In the 1940s, numerous research studies investigated the efficacy of sensory learning. In a meta-analysis on audio-visual education, written in 1945, one author looked at learning with radio versus learning without radio and studies that compared learning that involved visuals with learning without them. [6]  The writer concluded that these studies “were inconclusive” and did not provide “definite proof” on the efficacy of auditory or visual learning through their respective technologies.
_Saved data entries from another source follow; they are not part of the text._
/-- Rows of strict ports that have crossed late land as they cross, in the freeze too (R180). -/
def Ctx.freeRows (x : Ctx) (mslot : Nat) : Ctx :=
  { x with reqs := x.reqs.map fun r => match r.use with
      | .row i .. =>
        if r.tardy && !r.async && ((x.core? r.core).map fun c => !(c.inp i).lenient).getD false then
          { r with async := true, land := 0, home := (if r.performed then r.land else r.home) + mslot - x.cslot }
        else r
      | _ => r }

/-- The context freezes with the causes of its slot. -/
def Ctx.stop (x : Ctx) (mslot : Nat) (causes : List Cause) : Ctx :=
  let x := (x.freeze mslot causes).freeRows mslot
  let x := (List.range x.cores.length).foldl (fun x j => x.settle j) x
  let x := (causes.filter fun q => q.code == 1).foldl (fun x q => x.openLead q.core q.port) x
  { x with header := { x.header with fatal := fatalCode x.header.cause && !x.header.debugged } }

/-- In WARMING every freeze but that of an abort is fatal (R17). -/
def Mach.stopped (M : Mach) (x : Ctx) (causes : List Cause) : Ctx :=
  let x := x.stop M.mslot causes
  if M.cold.state = 6 ∧ x.header.cause ≠ 0x31 then { x with replay := none, header := { x.header with fatal := true } } else x

/-! Ends of contexts (R51, R109, R172, R185, R186). -/

/-- The next dump opens if none is open: the context that has been fatal longest; once the area has run out every later dump is short
(R186). -/
def Mach.openDump (M : Mach) : Mach :=
  if M.keepers.dumps.any (·.isOpen) then M
  else
    let cands := M.ctxs.filter fun x => x.header.fatal && match x.run with
      | .frozen .. => true
      | _ => false
    match cands.foldl (fun (b : Option Ctx) x => match b with
      | none => some x
      | some y => if x.header.mslot < y.header.mslot then some x else some y) none with
    | none => M
    | some x =>
      let short := decide (Config.dumpArea < M.keepers.dumpSpace + x.dumpBytes)
      { M with keepers := { M.keepers with dumps := M.keepers.dumps ++ [x.dump M short]
                                           dumpSpace := if short then Config.dumpArea else M.keepers.dumpSpace + x.dumpBytes } }

/-- A started ABORT of an ended command ends too, with the detail of R51. -/
def Mach.settleAborts (M : Mach) (seq detail : Nat) : Mach :=
  (M.cmds.filter fun c => c.kind == 8 && c.state == .started && c.field 0x18 8 == seq).foldl (fun M c => M.endCmd c 0 detail) M

/-- Moves that an xpref of the context has asked for, or joined. -/
def Mach.movesOf (M : Mach) (x : Ctx) : List Move := M.warm.moves.filter fun m => m.who.any fun w => w.1 == x.asid.toNat

/-- Its undo ring, clusters, lanes and ticks are free, once no move that it asked for is left; its remap requests stay in their dedup ring
(R76, R109, R170). -/
def Mach.freeCtx (M : Mach) (x : Ctx) : Mach :=
  let W := (M.warm.release x.ringAt.1 x.ringAt.2).clearCtxtr x.slot
  let K := { M.keepers with dedup := M.keepers.dedup.map fun r => if r.asid == x.asid then { r with cmd := none } else r }
  let L := { M.links with arrived := M.links.arrived.filter fun a => a.asid != x.asid }
  let L := { L with remote := L.remote.filter fun q => !(q.halted && (msgRequest q.msg).any fun r => r.2.2.1 == x.asid) }
  { M with links := L, keepers := K, ctxs := M.ctxs.filter fun y => y.slot != x.slot, warm := W, traces := M.traces.filter fun t => t.slot != x.slot }

/-- A context that has ended is released, or stands until the keeper has finished its moves (R109). -/
def Mach.releaseCtx (M : Mach) (x : Ctx) : Mach := if M.movesOf x = [] then M.freeCtx x else M.setCtx { x with run := .gone }

/-- Contexts that wait for their moves are released when these are over. -/
def Mach.reap (M : Mach) : Mach :=
  (M.ctxs.filter fun x => x.run == .gone && (M.movesOf x).isEmpty).foldl Mach.freeCtx M

/-- A context ends: the launch's entry, an ABORT that waits for it, and its resources (R50, R51, R109). -/
def Mach.endCtx (M : Mach) (x : Ctx) (status : Nat) : Mach :=
  let M := M.endSeq x.cmd status (if x.header.fatal then x.header.cslot else x.cslot)
  (M.settleAborts x.cmd (if status = 5 then 0 else 1)).releaseCtx x

/-- A copy command of an aborted context goes on to its end, unless a fault holds it or its source is still to come. -/
def Mach.drainCmd (M : Mach) (k id : Nat) : Nat → Mach
  | 0 => M.finishCmd k id
  | n + 1 => match (M.ctx? k).bind fun x => x.cmds.find? fun q => q.id == id && !q.held && !q.done && (x.ahead q).all (·.done) with
    | none => M
    | some q =>
      if q.read < q.reads then (M.readGranule k q).drainCmd k id n
      else if q.written < q.writes && decide (q.needs q.written ≤ q.taken) then (M.writeGranule k q).drainCmd k id n
      else M.finishCmd k id

/-- A light fault that holds access `id`, or copy command `id`, of a context is still to be served. -/
def Mach.serves (M : Mach) (k id : Nat) (engine : Bool) : Bool :=
  M.warm.rings.any fun r => (r.recs ++ r.held ++ r.taken).any fun f => lightKind f.kind && f.ctx == k && f.req == id && (f.src == 3) == engine

/-- Writes, or copy commands, of the context that are still to be performed or acknowledged; what a hard fault holds never is, nor what it keeps
behind it. -/
def Ctx.undrained (x : Ctx) (M : Mach) : Bool :=
  let dead := x.reqs.filter fun r => r.held && !M.serves x.slot r.id false
  let stuck := x.cmds.filter fun p => p.held && !M.serves x.slot p.id true
  let halts (core : Nat) (waits : List Nat) : Bool := waits != [] && (dead.any (fun d => d.core == core) || stuck.any fun d => d.core == core)
  let keeps (r : Req) : Bool := (dead.any fun d => d.core == r.core && d.queue == r.queue) || halts r.core (r.after ++ r.gone)
  let holds (q : Cmd) : Bool := (stuck.any fun d => d.cluster == q.cluster) || halts q.core (q.afterR ++ q.afterW ++ q.goneR ++ q.goneW)
  (x.reqs.any fun r => r.act != .read && (!r.performed || r.sent) && !keeps r) || x.cmds.any fun q => q.kind != 2 && !q.done && !holds q

/-- The queues of an aborted context drain: what it has issued is performed in the order of its queues, whether the context runs or not; once
nothing is left of its writes, its launch ends (R51). -/
def Mach.drain (M : Mach) (k : Nat) : Mach :=
  match M.ctx? k with
  | none => M
  | some x =>
    let free (r : Req) : Req := if r.performed || r.async || x.cslot < r.issue then r else { r with async := true, home := M.mslot }
    let M := M.setCtx { x with reqs := x.reqs.map free }
    let M := (x.cmds.filter fun q => q.kind != 2).foldl (fun M q => M.sweep.drainCmd k q.id (q.reads + q.writes + 1)) M
    match M.ctx? k with
    | none => M
    | some x => if x.undrained M then M else M.endCtx x 5

/-- Aborted contexts whose queues are still draining; one that has been made fatal meanwhile ends by its dump (R17, R51). -/
def Mach.drainAll (M : Mach) : Mach :=
  (M.ctxs.filter fun x => x.header.cause == 0x31 && !x.header.fatal && match x.run with
    | .frozen .. => true
    | _ => false).foldl (fun M x => M.drain x.slot) M

/-! Rollback and replay (R199-R203). -/

/-- Window `k` of a context, if it is retained. -/
def Ctx.window? (x : Ctx) (k : Nat) : Option Window := (x.windows ++ [x.win]).find? fun w => w.num == k

/-- The oldest window whose start is restorable, with every window from it on (R198). -/
def Ctx.horizon (x : Ctx) : Option Nat :=
  let good := (x.windows ++ [x.win]).reverse.takeWhile fun w => !w.unrecoverable
  good.getLast?.map (·.num)

/-- An entry that a window's own header and snapshot writes took (R188, R199). -/
def Undo.own (e : Undo) : Bool := e.kind == 1 && e.space == 0 && !e.spilled && decide (0x1C000 ≤ e.addr)

/-- Every OLD entry of windows `k` and later, newest first; the header lines of window `k` itself stay (R199). -/
def Ctx.undoList (x : Ctx) (k : Nat) : List Undo :=
  let all := (x.coldLog.flatMap id ++ x.warmLog).filter fun e => e.kind == 1 && decide (k ≤ e.win) && !(e.own && e.win == k)
  (List.range (x.win.num + 1 - k)).flatMap fun n => (all.filter fun e => e.win == x.win.num - n).reverse

/-- One OLD entry is undone. -/
def Mach.undo (M : Mach) (k : Nat) (e : Undo) : Mach :=
  match M.ctx? k with
  | none => M
  | some x =>
    if e.space = 2 then match M.warm.phys x.asid e.addr with
      | none => M
      | some p => { M with warm := { M.warm with mem := M.warm.mem.write p 64 e.payload.toNat } }
    else if e.space = 1 then
      let cl := e.core / 8
      M.setCtx { x with pools := setAt x.pools cl ((x.pools.getD cl []).write e.addr 64 e.payload.toNat) }
    else M.setCtx (x.onCore e.core fun c => { c with cold := c.cold.write e.addr 64 e.payload.toNat })

/-- Registers from the image of one item (R199, R390). -/
def Core.loadItem (c : Core) (a : Nat) : List Nat → Core
  | [kind, first, last, _, _] =>
    let regs := (List.range (last + 1 - first)).map fun i => (i, first + i)
    let m := c.cold
    match kind with
    | 1 => regs.foldl (fun c r => c.setG r.2 (BitVec.ofNat 64 (m.read (a + 8 * r.1) 8))) c
    | 2 => (List.range 8).foldl (fun c i => c.setP i ((m.read a 1).testBit i)) c
    | 3 => regs.foldl (fun c r => (List.range 16).foldl (fun c i =>
        c.setV r.2 i (BitVec.ofNat 2048 (m.read (a + 4096 * r.1 + 256 * i) 256))) c) c
    | 4 => regs.foldl (fun c r => (List.range 16).foldl (fun c i =>
        c.setA r.2 i (BitVec.ofNat 4096 (m.read (a + 8192 * r.1 + 512 * i) 512))) c) c
    | 5 => regs.foldl (fun c r => (List.range 16).foldl (fun c i =>
        c.setK r.2 i (BitVec.ofNat 64 (m.read (a + 128 * r.1 + 8 * i) 8))) c) c
    | 6 => regs.foldl (fun c r => c.setH r.2 (BitVec.ofNat 16 (m.read (a + 2 * r.1) 2))) c
    | 7 => regs.foldl (fun c r => c.setLc r.2 (BitVec.ofNat 32 (m.read (a + 4 * r.1) 4))) c
    | 8 => regs.foldl (fun c r => c.setMb r.2 { c.mb r.2 with value := BitVec.ofNat 64 (m.read (a + 8 * r.1) 8) }) c
    | _ => c
  | _ => c
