-- ==== Sys2Proof/Machine/Slh.lean ====
section
/-! DEFINITION. SLH-DSA-SHAKE-256s (FIPS 205), by which images are verified and quotes are signed (R32, R37, R38, log 140). Strings of 32 bytes are
hashes, unless a definition says otherwise. -/

namespace Sys2Proof.Machine

abbrev Bytes := List Byte

/-- `n` bytes of a number, highest first. -/
def bigBytes (n v : Nat) : Bytes := (toBytes n v).reverse

/-- The number of bytes, highest first. -/
def bigNat (l : Bytes) : Nat := ofBytes l.reverse

/-- The address of a hash: layer, tree, type, and three words whose sense the type gives. -/
structure Adrs where
  layer : Nat
  tree : Nat
  kind : Nat
  a : Nat
  b : Nat
  c : Nat
  deriving DecidableEq, Repr

def Adrs.bytes (x : Adrs) : Bytes := bigBytes 4 x.layer ++ bigBytes 12 x.tree ++ bigBytes 4 x.kind ++ bigBytes 4 x.a ++ bigBytes 4 x.b ++ bigBytes 4 x.c

/-- Types of address: 0 a WOTS+ chain, 1 a WOTS+ public key, 2 a Merkle tree, 3 a FORS tree, 4 FORS roots, 5 WOTS+ keys, 6 FORS keys. -/
def Adrs.typed (x : Adrs) (kind a b c : Nat) : Adrs := { x with kind, a, b, c }

/-- `n` bytes of SHAKE256, at most 64. -/
def shakeBytes (n : Nat) (l : Bytes) : Bytes := (toBytes 64 (shake256 l).toNat).take n

/-- The hash of a message at an address under PK.seed: F, H and T of FIPS 205, which differ in the length of the message. -/
def slhHash (pkSeed : Bytes) (x : Adrs) (m : Bytes) : Bytes := shakeBytes 32 (pkSeed ++ x.bytes ++ m)

/-- The first `n` digits of `b` bits of a string, highest first. -/
def digits (b n : Nat) (l : Bytes) : List Nat := (List.range n).map fun i => bigNat l / 2 ^ (8 * l.length - b * (i + 1)) % 2 ^ b

/-- The 32-byte string number `i` of a longer one. -/
def part (l : Bytes) (i : Nat) : Bytes := (l.drop (32 * i)).take 32

/-! WOTS+: 67 chains of 16. -/

/-- `n` links of a chain from link `i`. -/
def chain (pkSeed : Bytes) (x : Adrs) : Nat → Nat → Bytes → Bytes
  | 0, _, m => m
  | n + 1, i, m => chain pkSeed x n (i + 1) (slhHash pkSeed { x with c := i } m)

/-- The lengths that a message asks of the chains: its digits, and those of their sum. -/
def wotsDigits (m : Bytes) : List Nat :=
  let d := digits 4 64 m
  d ++ digits 4 3 (bigBytes 2 (16 * d.foldl (fun s x => s + (15 - x)) 0))

/-- The secret start of a chain. -/
def wotsSecret (skSeed pkSeed : Bytes) (x : Adrs) (i : Nat) : Bytes := slhHash pkSeed (x.typed 5 x.a i 0) skSeed

/-- The public key from the ends of the chains. -/
def wotsJoin (pkSeed : Bytes) (x : Adrs) (ends : List Bytes) : Bytes := slhHash pkSeed (x.typed 1 x.a 0 0) ends.flatten

def wotsPublic (skSeed pkSeed : Bytes) (x : Adrs) : Bytes :=
  wotsJoin pkSeed x ((List.range 67).map fun i => chain pkSeed (x.typed 0 x.a i 0) 15 0 (wotsSecret skSeed pkSeed x i))

def wotsSign (skSeed pkSeed : Bytes) (x : Adrs) (m : Bytes) : Bytes :=
  ((wotsDigits m).zipIdx.map fun d => chain pkSeed (x.typed 0 x.a d.2 0) d.1 0 (wotsSecret skSeed pkSeed x d.2)).flatten

def wotsFrom (pkSeed : Bytes) (x : Adrs) (sig m : Bytes) : Bytes :=
  wotsJoin pkSeed x ((wotsDigits m).zipIdx.map fun d => chain pkSeed (x.typed 0 x.a d.2 0) (15 - d.1) d.1 (part sig d.2))

/-! Merkle trees. -/

/-- The node that an authentication path gives above leaf `idx`: `joined` hashes two children at a height and an index. -/
def climb (joined : Nat → Nat → Bytes → Bytes) : List Bytes → Nat → Nat → Bytes → Bytes
  | [], _, _, node => node
  | s :: r, height, idx, node =>
    climb joined r (height + 1) (idx / 2) (joined (height + 1) (idx / 2) (if idx % 2 = 0 then node ++ s else s ++ node))

/-- The node of a height and an index of a tree, from its leaves. -/
def merkle (leaf : Nat → Bytes) (joined : Nat → Nat → Bytes → Bytes) : Nat → Nat → Bytes
  | 0, i => leaf i
  | z + 1, i => joined (z + 1) i (merkle leaf joined z (2 * i) ++ merkle leaf joined z (2 * i + 1))

/-- The sibling index. -/
def sibling (i : Nat) : Nat := i ^^^ 1

/-! The hypertree: 8 layers of XMSS trees of height 8. -/

def xmssJoined (pkSeed : Bytes) (x : Adrs) (height idx : Nat) (m : Bytes) : Bytes := slhHash pkSeed (x.typed 2 0 height idx) m

def xmssNode (skSeed pkSeed : Bytes) (x : Adrs) (z i : Nat) : Bytes :=
  merkle (fun l => wotsPublic skSeed pkSeed (x.typed 0 l 0 0)) (xmssJoined pkSeed x) z i

def xmssSign (skSeed pkSeed : Bytes) (x : Adrs) (idx : Nat) (m : Bytes) : Bytes :=
  wotsSign skSeed pkSeed (x.typed 0 idx 0 0) m ++ ((List.range 8).map fun j => xmssNode skSeed pkSeed x j (sibling (idx / 2 ^ j))).flatten

def xmssFrom (pkSeed : Bytes) (x : Adrs) (idx : Nat) (sig m : Bytes) : Bytes :=
  climb (xmssJoined pkSeed x) ((List.range 8).map fun j => part sig (67 + j)) 0 idx (wotsFrom pkSeed (x.typed 0 idx 0 0) sig m)

/-- The trees from layer `layer` on: each signs the root of the one below. -/
def treeSign (skSeed pkSeed : Bytes) : Nat → Nat → Nat → Nat → Bytes → Bytes
  | 0, _, _, _, _ => []
  | n + 1, layer, tree, leaf, m =>
    let x : Adrs := { layer, tree, kind := 0, a := 0, b := 0, c := 0 }
    let sig := xmssSign skSeed pkSeed x leaf m
    sig ++ treeSign skSeed pkSeed n (layer + 1) (tree / 256) (tree % 256) (xmssFrom pkSeed x leaf sig m)

/-- The root that a hypertree signature gives. -/
def treeFrom (pkSeed : Bytes) : Nat → Nat → Nat → Nat → Bytes → Bytes → Bytes
  | 0, _, _, _, _, m => m
  | n + 1, layer, tree, leaf, sig, m =>
    let x : Adrs := { layer, tree, kind := 0, a := 0, b := 0, c := 0 }
    treeFrom pkSeed n (layer + 1) (tree / 256) (tree % 256) (sig.drop (32 * 75)) (xmssFrom pkSeed x leaf sig m)

/-! FORS: 22 trees of height 14. -/

def forsSecret (skSeed pkSeed : Bytes) (x : Adrs) (i : Nat) : Bytes := slhHash pkSeed (x.typed 6 x.a 0 i) skSeed
def forsJoined (pkSeed : Bytes) (x : Adrs) (height idx : Nat) (m : Bytes) : Bytes := slhHash pkSeed (x.typed 3 x.a height idx) m
def forsLeaf (skSeed pkSeed : Bytes) (x : Adrs) (i : Nat) : Bytes := forsJoined pkSeed x 0 i (forsSecret skSeed pkSeed x i)

def forsSign (skSeed pkSeed : Bytes) (x : Adrs) (md : Bytes) : Bytes :=
  ((digits 14 22 md).zipIdx.map fun d =>
    forsSecret skSeed pkSeed x (d.2 * 2 ^ 14 + d.1) ++ ((List.range 14).map fun j =>
      merkle (forsLeaf skSeed pkSeed x) (forsJoined pkSeed x) j (d.2 * 2 ^ (14 - j) + sibling (d.1 / 2 ^ j))).flatten).flatten

def forsFrom (pkSeed : Bytes) (x : Adrs) (sig md : Bytes) : Bytes :=
  slhHash pkSeed (x.typed 4 x.a 0 0) ((digits 14 22 md).zipIdx.map fun d =>
    let idx := d.2 * 2 ^ 14 + d.1
    climb (forsJoined pkSeed x) ((List.range 14).map fun j => part sig (15 * d.2 + 1 + j)) 0 idx (forsJoined pkSeed x 0 idx (part sig (15 * d.2)))).flatten

/-! Keys, signatures, verification. -/

/-- The parts of the seed: SK.seed, SK.prf, PK.seed (R37). -/
def seedPart (seed : BitVec 768) (i : Nat) : Bytes := part (toBytes 96 seed.toNat) i

/-- PK.root: the root of the topmost tree. -/
def slhRoot (skSeed pkSeed : Bytes) : Bytes := xmssNode skSeed pkSeed { layer := 7, tree := 0, kind := 0, a := 0, b := 0, c := 0 } 8 0

/-- The public key of the pair that a seed gives: PK.seed and PK.root (R32, R37). -/
def slhPublic (seed : BitVec 768) : BitVec 512 :=
  BitVec.ofNat 512 (ofBytes (seedPart seed 2 ++ slhRoot (seedPart seed 0) (seedPart seed 2)))

/-- The message as it is signed: with an empty context string. -/
def slhMessage (m : Bytes) : Bytes := [0, 0] ++ m

/-- The digest of a message under a randomizer: the string for FORS, the tree and the leaf. -/
def slhDigest (r pkSeed pkRoot m : Bytes) : Bytes × Nat × Nat :=
  let d := shakeBytes 47 (r ++ pkSeed ++ pkRoot ++ m)
  (d.take 39, bigNat ((d.drop 39).take 7), bigNat (d.drop 46))

def forsAdrs (tree leaf : Nat) : Adrs := { layer := 0, tree, kind := 3, a := leaf, b := 0, c := 0 }

/-- The signature of a message under the private key that a seed gives, with 32 bytes of randomness: 29,792 bytes. -/
def slhSign (seed : BitVec 768) (random : BitVec 256) (m : Bytes) : BitVec 238336 :=
  let skSeed := seedPart seed 0
  let pkSeed := seedPart seed 2
  let m := slhMessage m
  let r := shakeBytes 32 (seedPart seed 1 ++ toBytes 32 random.toNat ++ m)
  let (md, tree, leaf) := slhDigest r pkSeed (slhRoot skSeed pkSeed) m
  let x := forsAdrs tree leaf
  let fors := forsSign skSeed pkSeed x md
  BitVec.ofNat 238336 (ofBytes (r ++ fors ++ treeSign skSeed pkSeed 8 0 tree leaf (forsFrom pkSeed x fors md)))

/-- Whether a signature over a message verifies under a public key (R32). -/
def slhVerify (key : BitVec 512) (m : Bytes) (sig : BitVec 238336) : Bool :=
  let key := toBytes 64 key.toNat
  let sig := toBytes 29792 sig.toNat
  let pkSeed := part key 0
  let (md, tree, leaf) := slhDigest (part sig 0) pkSeed (part key 1) (slhMessage m)
  let fors := (sig.drop 32).take (32 * 330)
  treeFrom pkSeed 8 0 tree leaf (sig.drop (32 * 331)) (forsFrom pkSeed (forsAdrs tree leaf) fors md) == part key 1

end Sys2Proof.Machine
end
Another group of researchers three years earlier had commented on studies that compared aural to visual learning, most notably one study by Paul Lazarsfeld from the Office of Radio Research at Columbia University called Radio and the Printed Page, in which he stated that “for every study which shows that the ear is more receptive, another study can be quoted which attributes the same advantage to the eye.” [7]  Lazarsfeld had concluded, according to the researchers, that what was most important was how well people concentrated on the medium at hand and their present context.

More recently, studies have shown that there has been “no scientific evidence backing up the idea” that teaching should be augmented for various learning styles even though “an entire industry has sprouted” up to support it. [8]  Other contemporary research has shown that learning is more effectual when it is varied and integrates various styles than when it targets only one mode of communication and one style of learning. [9]  What is important, as Dale argued, is that in order for sensory learning, involving educational technologies, to be useful, educators must have an explicit understanding about the types of lessons that make these technologies educational, how to use them in productive ways, and have clearly defined objectives that will result in effective educational experiences for students.

 

[1] David B. Tyack and Larry Cuban, Tinkering toward Utopia : A Century of Public School Reform (Cambridge, Mass.: Harvard University Press, 1995) 111

[2] Edgar Dale, “Coming to Our Senses,” The News Letter 5, no. 1 (November 1939).

[3] Audio-Visual Methods in Teaching (New York: The Dryden Press, 1946) 48

[4] Edgar Dale and I. Keith Tyler, “Foreward, the Radio,” The News Letter 1, no. 1 (November 1935).

[5] OSU Ohio School of the Air (RG 8d6), Box 1. Ohio Teaches School By Radio, n.d.

[6] Arthur C. Stenius, “Auditory and Visual Education,” Review of Educational Research 15, no. 3 (1945): 246.

[7] Seerley Reid and Daniel Day, “Chapter Vi: Radio and Records in Education,” Review Of Educational Research 12, no. 3 (June 1942): 313.

[8] Patti Neighmond, “Think You’re an Auditory or Visual Learner? Scientists Say It’s Unlikely,” http://www.npr.org/blogs/health/2011/08/29/139973743/think-youre-an-auditory-or-visual-learner-scientists-say-its-unlikely.

[9] Richard E. Mayer, “A Cognitive Theory of Multimedia Learning,” in Multimedia Learning (Cambridge: Cambridge University Press, 2001).